Bartholomaeus Stockmann: Musica Nuptialis
22 Sep 2005

STOCKMANN: Musica Nuptialis

This recording of Musica Nuptialis celebrates occasional music and does so in a fittingly occasional manner.

Bartholomaeus Stockmann: Musica Nuptialis

Capella Hafniensis, Ole Kongsted, Director. Allan Rasmussen, organ.

Da Capo 8.226024 [CD]

 

In 1590 Bartholomaeus Stockmann published a collection of wedding motets, a number of which are associated with particular weddings, including that of the Danish Princess Elisabeth to Duke Heinrich Julius of Braunschweig-Wolfenbüttel in 1590. This present recording on the Danish national record label, Da Capo, is in turn dedicated to the present Crown Prince and Princess—the Prince is a descendant of the 1590 royal couple—on the occasion of their first wedding anniversary. A gratifying confluence of events!

We know little of Stockmann. For a brief period he was Cantor in Flensburg. Later he surfaces as a bass singer in the royal choir in Copenhagen, significantly only a few weeks after being jailed for a now unknown offense. Musica Nuptialis claims historical distinction as the earliest collection of motets composed in Denmark.
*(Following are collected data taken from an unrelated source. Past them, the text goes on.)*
/-- VEC (R146, R147, R171). -/
def checkVec (f : Fuses) (d : Dev) (k : Core) (t : Thr) (w : Nat) : List Viol :=
  let lc := (k.th t).lc
  let pr := permitted f d t none
  let (s1, s2, dd, cfg, fn) := (bits w 77 64, bits w 91 78, bits w 105 92, bits w 119 106, bits w 125 120)
  let two := vecSources fn == some 2
  let h := k.word cfg
  let (k1, k2, kd, rc) := (bits h 11 8, bits h 15 12, bits h 19 16, bits h 22 20)
  let len := bits h 47 24
  let cvt := fn == 8
  let nxt := fun c => decide (c < 15) && ((fmtOf c).isBlock || (cvt && c == 9))
  let sr := rc % 4 == 2
  let (srcOk, dstOk) := vecFormats fn
  let elemLike := !(fn ∈ [0x18, 0x19, 0x1A])
  when' (decide (bits w 127 126 ≠ 0)) ⟨4, Status.reservedBits, 0, 0, 0⟩ ++
  needEntry k t cfg [4] ++ needEntry k t s1 [0] ++ (if two then needEntry k t s2 [0] else []) ++ needEntry k t dd [0] ++
  when' (!two && s2 != 0x3FFF) ⟨8, Status.badField, s2, 0, 0⟩ ++
  (if entryOk k t cfg [4] then
    (if nxt k1 then needEntry k t (s1 + 1) [0] else []) ++ (if two && nxt k2 then needEntry k t (s2 + 1) [0] else []) ++
    (if nxt kd then needEntry k t (dd + 1) [0] else []) ++ (if sr then needEntry k t (cfg + 1) [3] else []) ++
    needFmt k1 srcOk ++ (if two then needFmt k2 srcOk else []) ++ needFmt kd dstOk ++ needRc rc ++
    when' (!two && k2 != 0) ⟨8, Status.badField, k2, 0, 0⟩ ++
    when' (kd == 14 && rc != 0) ⟨8, Status.badField, rc, 0, 0⟩ ++
    when' (!sr && bits h 63 48 != 0) ⟨8, Status.badField, bits h 63 48, 0, 0⟩ ++
    when' (bits h 95 64 != 0 && !(fn ∈ [9, 0x0A, 0x0B])) ⟨8, Status.badField, 0, 0, 0⟩ ++
    when' ((((fmtOf k1).isBlock || (two && (fmtOf k2).isBlock) || (fmtOf kd).isBlock) && len % 32 != 0) ||
      !packs (fmtOf k1) len || (two && !packs (fmtOf k2) len) || (elemLike && !packs (fmtOf kd) len))
      ⟨8, Status.badField, len, 0, 0⟩ ++
    (if sr then
      let (r0, c0) := coord (k.word (cfg + 1)) lc
      when' (decide (r0 ≥ 2 ^ 28 ∨ c0 ≥ 2 ^ 28)) ⟨8, Status.badField, 0, 0, 0⟩ else []) ++
    needPlate pr (paddr (k.word s1) lc) (fmtBytes (fmtOf k1) len) 16 ++
    (if nxt k1 then needPlate pr (paddr (k.word (s1 + 1)) lc) (nextBytes (fmtOf k1) len) 16 else []) ++
    (if two then needPlate pr (paddr (k.word s2) lc) (fmtBytes (fmtOf k2) len) 16 ++
      (if nxt k2 then needPlate pr (paddr (k.word (s2 + 1)) lc) (nextBytes (fmtOf k2) len) 16 else []) else []) ++
    needPlate pr (paddr (k.word dd) lc)
      (if fn ∈ [0x18, 0x19] then 20 else if fn = 0x1A then fmtBytes (fmtOf kd) 1 else fmtBytes (fmtOf kd) len) 16 ++
    (if nxt kd then needPlate pr (paddr (k.word (dd + 1)) lc) (nextBytes (fmtOf kd) len) 16 else [])
  else [])

/-- A constant of the update lies in its range (R274): `lt1` below 1, `pos` above 0, otherwise at least 0; −0
counts as 0. -/
def constOk (b : Nat) (lt1 pos zero : Bool) : Bool :=
  match decodeFloat .f32 b with
  | .fin neg m e =>
    if m = 0 then !pos
    else !zero && !neg && (!lt1 || decide (exOf m e < 0))
  | _ => false

/-- UPD (R149 to R151, R274). -/
def checkUpd (f : Fuses) (d : Dev) (k : Core) (t : Thr) (w : Nat) : List Viol :=
  let lc := (k.th t).lc
  let pr := permitted f d t none
  let (pe, he, n) := (bits w 77 64, bits w 91 78, bits w 107 92)
  let op1 := skOp w == 1
  let u0 := k.word he
  let u1 := k.word (he + 1)
  let u2 := k.word (he + 2)
  let clip := bits u2 71 58
  let sizes := [512 * n, 512 * n, 256 * n, 8 * n, 256 * n, 8 * n, 256 * n, 8 * n, 32 * ceilDiv n 8]
  when' (decide (bits w 127 109 ≠ 0)) ⟨4, Status.reservedBits, 0, 0, 0⟩ ++
  ((List.range 9).map (fun i => needEntry k t (pe + i) [0])).flatten ++
  needEntry k t he [7] ++ needEntry k t (he + 1) [8] ++ needEntry k t (he + 2) [9] ++
  when' (n == 0) ⟨8, Status.badField, 0, 0, 0⟩ ++
  (if entryOk k t he [7] then
    when' (!constOk (bits u0 39 8) false false false || !constOk (bits u0 71 40) false false false ||
      !constOk (bits u0 103 72) false (!op1) op1) ⟨8, Status.badField, 0, 0, 0⟩ else []) ++
  (if entryOk k t (he + 1) [8] then
    when' (!constOk (bits u1 39 8) true false false || !constOk (bits u1 71 40) true false op1)
      ⟨8, Status.badField, 0, 0, 0⟩ else []) ++
  (if entryOk k t (he + 2) [9] && clip != 0x3FFF then
    needEntry k t clip [0] ++ needPlate pr (paddr (k.word clip) lc) 16 16 else []) ++
  ((List.range 9).map (fun i =>
    if (i == 1 && bit w 108) || (op1 && (i == 4 || i == 5)) then []
    else needPlate pr (paddr (k.word (pe + i)) lc) (sizes.getD i 0) 16)).flatten

/-- MOVE (R152 to R154). -/
def checkMove (f : Fuses) (d : Dev) (g : Nat) (k : Core) (t : Thr) (w : Nat) : List Viol :=
  let lc := (k.th t).lc
  let pr := permitted f d t none
  let op := skOp w
  let (src, dst, tg, len) := (bits w 77 64, bits w 91 78, bits w 105 92, bits w 127 106)
  let queueOp := op ≥ 5
  let size := if op = 4 then 8 * len else 16 * len
  let srcKind := if op = 0 then [1] else [0]
  let dstKind := if op = 1 then [1] else [0]
  let tgtUsed := decide (op ≤ 2 ∧ tg ≠ 0x3FFF) || decide (op = 3 ∨ op = 4)
  let x := targetOf (k.word tg)
  (if queueOp then
    when' (decide (src / 4 ≠ 0 ∨ len ≠ 0 ∨ tg ≠ 0x3FFF)) ⟨8, Status.badField, 0, 0, 0⟩ ++
    when' (decide ((src % 4 < 2) ≠ (t = .F))) ⟨9, Status.counterOwner, src % 4, 0, src % 4⟩
  else needEntry k t src srcKind ++ (if entryOk k t src srcKind then needRegion d g pr lc (k.word src) false size 16 else [])) ++
  (if op = 4 ∨ op = 6 then when' (dst != 0x3FFF) ⟨8, Status.badField, dst, 0, 0⟩
  else needEntry k t dst dstKind ++
    (if entryOk k t dst dstKind then needRegion d g pr lc (k.word dst) true (if op = 5 then 512 else size) 16 else [])) ++
  when' (decide (op = 4 ∧ (len = 0 ∨ len > 64))) ⟨8, Status.badField, len, 0, 0⟩ ++
  (if tgtUsed then
    needEntry k t tg [5] ++
    (if entryOk k t tg [5] then
      when' ((x.isLocal && x.dev != 0) ||
        (if x.noteEn then x.noteAmt == 0 || (x.noteCredit && decide (x.noteCtr ≥ 64))
         else x.noteCredit || x.noteCtr != 0 || x.noteAmt != 0) ||
        (op != 4 && x.queue != 0) ||
        (decide (op ≤ 2) && !x.noteEn && (x.isLocal || x.dev != 0 || x.core != 0))) ⟨8, Status.badField, 0, 0, 0⟩ ++
      (if op = 3 ∨ op = 4 ∨ x.noteEn = true then needDest f d g x.isLocal x.dev x.core else [])
    else [])
  else [])

/-- SYNC (R156, R157, R195). -/
def checkSync (f : Fuses) (d : Dev) (g : Nat) (k : Core) (t : Thr) (w : Nat) : List Viol :=
  let op := skOp w
  let th := k.th t
  if op = 1 then
    when' (decide (bits w 127 88 ≠ 0)) ⟨4, Status.reservedBits, 0, 0, 0⟩ ++
    when' (bit w 87 && decide (bits w 86 80 ≥ 64)) ⟨8, Status.badField, bits w 86 80, 0, 0⟩ ++
    needOwner t (bit w 87) (bits w 86 80)
  else if op = 2 then
    when' (decide (bits w 127 112 ≠ 0)) ⟨4, Status.reservedBits, 0, 0, 0⟩ ++
    when' (decide (bits w 79 64 = 0) || (bit w 87 && decide (bits w 86 80 ≥ 64)) || (bit w 95 && decide (bits w 111 96 ≠ 0)))
      ⟨8, Status.badField, 0, 0, 0⟩ ++
    needDest f d g (bit w 95) (bits w 111 96) (bits w 94 88)
  else if op = 3 then
    when' (decide (bits w 127 122 ≠ 0)) ⟨4, Status.reservedBits, 0, 0, 0⟩ ++
    when' (decide (bits w 79 64 ≥ obj f d (0x7000 + g) 0x0C))
      ⟨8, Status.badField, bits w 79 64, obj f d (0x7000 + g) 0x0C, 0⟩ ++
    when' (decide (bits w 95 80 = 0)) ⟨8, Status.badField, 0, 0, 0⟩ ++
    when' (th.loops.any (fun l => l.level == bits w 97 96)) ⟨12, Status.loopLevel, bits w 97 96, 0, 0⟩
  else when' (decide (bits w 127 64 ≠ 0)) ⟨4, Status.reservedBits, 0, 0, 0⟩

/-- CTRL (R158 to R162). -/
def checkCtrl (k : Core) (t : Thr) (w : Nat) : List Viol :=
  let op := skOp w
  let th := k.th t
  let x := th.pc
  let (lo, hi) := k.image t
  if op = 0 then
    let e := bits w 103 90
    let inside := decide (x < e ∧ lo ≤ e ∧ e < hi)
    let we := k.word e
    when' (decide (bits w 127 104 ≠ 0)) ⟨4, Status.reservedBits, 0, 0, 0⟩ ++
    when' (!inside) ⟨8, Status.badField, e, 0, 0⟩ ++
    when' (th.loops.any (fun l => l.level == bits w 65 64)) ⟨12, Status.loopLevel, bits w 65 64, 0, 0⟩ ++
    when' (th.loops.any (fun l => decide (l.last < e))) ⟨12, Status.loopNest, e, 0, 0⟩ ++
    when' (inside && (skClass we == 15 || (skClass we == 5 && decide (skOp we ≤ 2)))) ⟨12, Status.loopEnd, e, 0, 0⟩
  else if op = 1 then
    let (dist, src, idx) := (bits w 77 64, bits w 80 78, bits w 87 81)
    let tgt := x + 1 + dist
    when' (decide (bits w 127 115 ≠ 0)) ⟨4, Status.reservedBits, 0, 0, 0⟩ ++
    when' (decide (dist = 0 ∨ src > 4 ∨ (src = 4 ∧ (idx ≠ 0 ∨ bits w 89 88 ≠ 0 ∨ bits w 113 90 ≠ 0)) ∨
      (src = 1 ∧ idx ≥ 64) ∨ ((src = 2 ∨ src = 3) ∧ idx > 3)) || (bit w 114 && src != 3)) ⟨8, Status.badField, 0, 0, 0⟩ ++
    when' (decide (tgt > hi) || th.loops.any (fun l => decide (l.last < tgt))) ⟨12, Status.skipRange, tgt, hi, 0⟩
  else when' (decide (bits w 127 64 ≠ 0)) ⟨4, Status.reservedBits, 0, 0, 0⟩

/-- CODE (R164, R254, R256). -/
def checkCode (f : Fuses) (d : Dev) (g : Nat) (k : Core) (t : Thr) (w : Nat) : List Viol :=
  let lc := (k.th t).lc
  let op := skOp w
  let (src, dst, n) := (bits w 77 64, bits w 91 78, bits w 107 92)
  let pr := permitted f d t (some (bit w 124))
  let reg := fun (e : Nat) (wr : Bool) (sz : Nat) =>
    needEntry k t e [0, 1] ++ (if entryOk k t e [0, 1] then needRegion d g pr lc (k.word e) wr sz 16 else [])
  when' (decide (bits w 127 125 ≠ 0)) ⟨4, Status.reservedBits, 0, 0, 0⟩ ++
  when' (op == 2 && bits w 123 108 != 0) ⟨8, Status.badField, bits w 123 108, 0, 0⟩ ++
  reg src false (if op = 2 then codedMax n else 4096 * n) ++
  (if op = 0 then when' (dst != 0x3FFF) ⟨8, Status.badField, dst, 0, 0⟩
   else reg dst true (if op = 2 then 4096 * n else codedMax n) ++ reg (dst + 1) true 16 ++
    (if op = 2 then reg (dst + 2) true (16 * max 1 (ceilDiv n 128)) else []))

/-- SYS (R165). -/
def checkSys (f : Fuses) (d : Dev) (k : Core) (t : Thr) (w : Nat) : List Viol :=
  let op := skOp w
  let top := if op = 1 then bits w 127 96 else if op = 2 then bits w 127 80 else if op = 3 then bits w 127 78
    else if op = 4 then bits w 127 68 else bits w 127 64
  when' (decide (top ≠ 0)) ⟨4, Status.reservedBits, 0, 0, 0⟩ ++
  (if op = 3 then
    needEntry k t (bits w 77 64) [0] ++
    (if entryOk k t (bits w 77 64) [0] then
      needPlate (permitted f d t none) (paddr (k.word (bits w 77 64)) (k.th t).lc) 8 16 else [])
   else [])

/-- Defined operations of each class (R144 to R165). -/
def opDefined (w : Nat) : Bool :=
  let op := skOp w
  match skClass w with
  | 0 => op == 0
  | 1 => op == 0 && (vecSources (bits w 125 120)).isSome
  | 2 => decide (op ≤ 1)
  | 3 => decide (op ≤ 6)
  | 4 => decide (op ≤ 5)
  | 5 => decide (op ≤ 3)
  | 6 => decide (op ≤ 5)
  | 7 => decide (op ≤ 2)
  | _ => decide (op ≤ 4)

/-- The class is open to the thread (R111). -/
def classOpen (t : Thr) (cls : Nat) : Bool :=
  match t with
  | .F => cls != 6
  | .B => !(cls == 0 || cls == 2 || cls == 7)

/-! ## The check of a COLL stroke (R325 to R329) -/

/-- The operand buffer an entry names, with the plane that follows it. -/
def collBuf (k : Core) (t : Thr) (e : Nat) (blk : Bool) : CollBuf :=
  let lc := (k.th t).lc
  { mem := isEaddr (k.word e), addr := (anyAddr (k.word e) lc).toNat,
    sadr := if blk then (anyAddr (k.word (e + 1)) lc).toNat else 0 }

/-- The formats a reduction writes (R327). -/
def reduceOut (x : Fmt) : Bool := x ∈ [Fmt.ap, .f32, .f16, .b16, .f8e5, .f8e4, .bs8]

/-- Bytes of the scale plane of a format. -/
def scaleBytes (x : Fmt) (n : Nat) : Nat := if x.isBlock then n / 32 else 0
The motets, perhaps owing to their nuptial context, are generally bright and animated works. Where motivic imitation is used, the material tends towards the lively. And this, with much use of chordal material, ornamental melisma, and even some sprightly dance-like rhythms, sounds closer to the madrigal vocabulary than the late sixteenth-century motet, albeit without the madrigal’s representational bent. The Latin texts are sometimes marked with Classical allusion; other times they present Biblical love poetry from the “Song of Songs.” Interestingly, the “Song of Songs” texts can be erotically intense, and with Stockmann’s distance from a staid view of the motet, one might have expected a more impassioned engagement of these texts.

The performances by Capella Hafniensis are accomplished renditions. The ensemble has effectively attended to expressive contour at the level of both the note and the phrase, and their bright and free sound is well matched to the affectivity of the motets. Additionally, the members of the ensemble seem particularly responsive one to another, with gestural interplay a refined part of their performance.

The recording also includes a few New Years’ motets from 1584 and a handful of organ intabulations of motets and chansons. These latter pieces, unattributed in the sources but conjecturally associated with Cajus Schmiedtlein, are “division” or “diminution” works, a popular ornamental style where the keyboardist plays a transcription of a polyphonic vocal piece whose upper voice has been decorated with florid passage work. The organist, Allan Rasmussen, plays these with engaging confidence, and he does so on the famous Compenius organ now at Frederiksborg Castle. The organ is a jewel of color and vocality, and its presence on this recording is a most satisfying coda in this salute to Danish music.